The transformation of the mineral kingdom into an outer temple goes hand in hand with the transformation of the surging astral body into harmonious human love. Thus the iron sea is built in the outer and in the inner. The mineral world will ultimately become an expression of human love. Love within, beauty without: that will become the image of the world.
The following is added to the above notes under the heading “Supplement”:
The three companions of Hiram Abiff are the three lower principles; Hiram Abiff is the I. These three must help him, but they must not become masters. They destroy the iron sea. The three lower principles are initially an obstacle for man in building up the higher, in developing the ego to freedom. Hiram Abiff plunges down into the interior of the earth by throwing himself into the sea of fire. He descends through the kamic fire into the physical. There he is endowed with the three higher principles: the Golden Triangle. But when he comes up again, he is attacked and killed by the three companions. This represents the struggle that the three lower principles wage against the higher ones in man. The I is the East through which the higher principles enter. (Like the sun, they rise in man.) The three companions come from the three other quarters of heaven.
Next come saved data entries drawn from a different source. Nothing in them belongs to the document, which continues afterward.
/-- The partitions of an instance's stages kept in every memory tile of its sections, C0's or C1's and that of its C2, until it retires; none where a
tile has no room for them beside those of the contexts resident on it (R95, R217, log 10). -/
def State.keepAll (s : State) (i via : Nat) (v : NetImg) (stages : List (Nat × List W128)) (t : Tab Section) (base : Nat) : Option State :=
  t.foldl (fun (s? : Option State) (x : Nat × Section) =>
    let l := match s? with | some s => s.sectStages via v stages x.1 | none => []
    x.2.nodes.foldl (fun (s? : Option State) (n : Nat × Nat) =>
      let keep := fun (s : State) (k size : Nat) => if size = 0 then some s else ((s.elem n.2).keep i k size).map (s.setElem n.2)
      (s?.bind (fun s => keep s base (partNeed l 0 n.1))).bind (fun s => keep s (shadowSlot base) (partNeed l 2 n.1))) s?) (some s)

/-- The instance and its region come to be, with its stages in C0, or set aside until its pre-emption is accepted (R25, R288). Its trap dump lies
below the placement cache (R274, R295, log 23). An interval from 1 to 4,095 with DLD clear lies outside the range of R50, which names no effect for it: the
model's choice is to use it as it is given (log 48). -/
def State.create (s : State) (r : LaunchReq) (v : NetImg) (dies : List Nat) (t : Tab Section) (stages : List (Nat × List W128)) (nsq : Nat)
    (victim : Option Nat) : State × Nat :=
  let i := s.nextId
  let t : Tab Section := t.map (fun (x : Nat × Section) => (x.1, { x.2 with img := (stages.find? (fun a => a.1 == x.1 && !a.2.isEmpty)).map Prod.snd }))
  let reg : Region :=
    { dies, sects := t, gens := v.genMap t, interval := if r.hdr.dld then 65536 else r.interval, idle := 0, moved := false, traps := [],
      dump := 0xFF7000000 + 65536 * (2 * nsq + victim.isSome.toNat), holds := 0, bkpts := [], given := 0, frozen := false, badLoad := false,
      accepted := none, preempt := none, saved := victim.isSome, preempts := victim, later := [],
      level := r.level, qcb := r.qcb, ring := r.ring, hdr := r.hdr, dmask := r.dmask, ndm1 := r.ndm1, origin := r.origin.getD i }
  let s := { s with insts := s.insts.put i (newInst nsq r v), regions := s.regions.put i reg, nextId := i + 1 }
  let s := s.formGrants i r.root r.asid
  match victim with
  | some p => (s.modRegion p (fun x => { x with preempt := some i }), i)
  | none => (stages.foldl (fun s a => if a.2.isEmpty then s else s.install i a.1 a.2 false) s, i)

/-- A region that a launch with PRE may pre-empt: its queue's level is lower, it spans as many dies, and nothing pre-empts it or is pre-empted
by it (R298); the lowest level first, then the oldest (log 10). -/
def State.victims (s : State) (r : LaunchReq) : List (Nat × Region) :=
  let l := List.filter (fun (x : Nat × Region) => decide (s.levelOf x.2.qcb < r.level) && x.2.preempt.isNone && x.2.preempts.isNone && !x.2.saved
    && x.2.dies.length == r.ndm1.toNat + 1 && x.2.dies.all (fun d => r.dmask == 0 || r.dmask.getLsbD d)) s.regions
  (List.range 8).flatMap (fun n => l.filter (fun x => s.levelOf x.2.qcb == n))

/-- A launch by pre-emption: of the first region whose tiles the net fits (R298). It waits for a WSW that writes one of its weight images (R203); where
only room in the memory tiles is lacking it is not placed (R95). -/
def State.launchOver (s : State) (r : LaunchReq) (v : NetImg) (stages : List (Nat × List W128)) (lack : Bool) : List (Nat × Region) → LaunchEnd
  | [] => if lack then .error 5 0 else .wait
  | (p, x) :: l =>
    if s.wswTo v x.dies then .wait
    else match s.place v stages x.dies (some p) with
    | some (t, w, u) =>
      (match u.keepAll u.nextId r.via w stages t 1 with
      | some u =>
        let nsq := match s.inst p with | some n => n.nsq | none => 0
        let c := u.create r w x.dies t stages nsq (some p)
        .made c.1 c.2 true
      | none => s.launchOver r v stages true l)
    | none => s.launchOver r v stages lack l

/-- Region allocation and placement of a checked image (R23, R298, R303). -/
def State.allocate (s : State) (r : LaunchReq) (v : NetImg) (stages : List (Nat × List W128)) : LaunchEnd :=
  let pre := if r.hdr.pre then s.launchOver r v stages false (s.victims r) else .wait
  match s.pickDies r.dmask (r.ndm1.toNat + 1) with
  | none => pre
  | some dies =>
    if s.wswTo v dies then .wait
    else match s.place v stages dies none with
    | some (t, w, u) => (match (dies.filterMap u.freeNsq).head?, u.keepAll u.nextId r.via w stages t 0 with
      | some q, some u => let c := u.create r w dies t stages q none
        .made c.1 c.2 false
      | some _, none => .error 5 0
      | none, _ => pre)
    | none => if s.placeable v stages dies then pre else .error 5 0

/-- A launch: the image is fetched and checked, its stages fetched, its region allocated, placed and started (R213, R299, R300). -/
def State.tryLaunch (s : State) (r : LaunchReq) : LaunchEnd :=
  match s.fetchNet r.via r.image with
  | .error f => .fault f
  | .ok v =>
    match s.checkNet r.via v (s.qSys r.qcb) (decide (65536 ≤ r.qcb)) with
    | .error f => .fault f
    | .ok (some x) => if x.2.2 = 4 then .error 4 0 else .error 3 (errRecord x)
    | .ok none =>
      match s.stageWords r.via v v.sectObjs with
      | .error f => .fault f
      | .ok stages => if r.ndm1.toNat < v.topDie then .error 5 0 else s.allocate r v stages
Before he dies, Hiram Abiff writes the Master Key on the Golden Triangle and sinks it into a deep well. He thus points to the time when man will have purified his astral body to such an extent that the iron sea is fixed, that passion rests and his physical and astral body then forms the solid ground on which he can stand in his further development. At the time of Hiram Abiff, just after the emergence of the ego with self-consciousness, when the environment became objective, the Golden Triangle could not yet be erected over the Iron Sea. This could only happen after the complete purification of the astral body.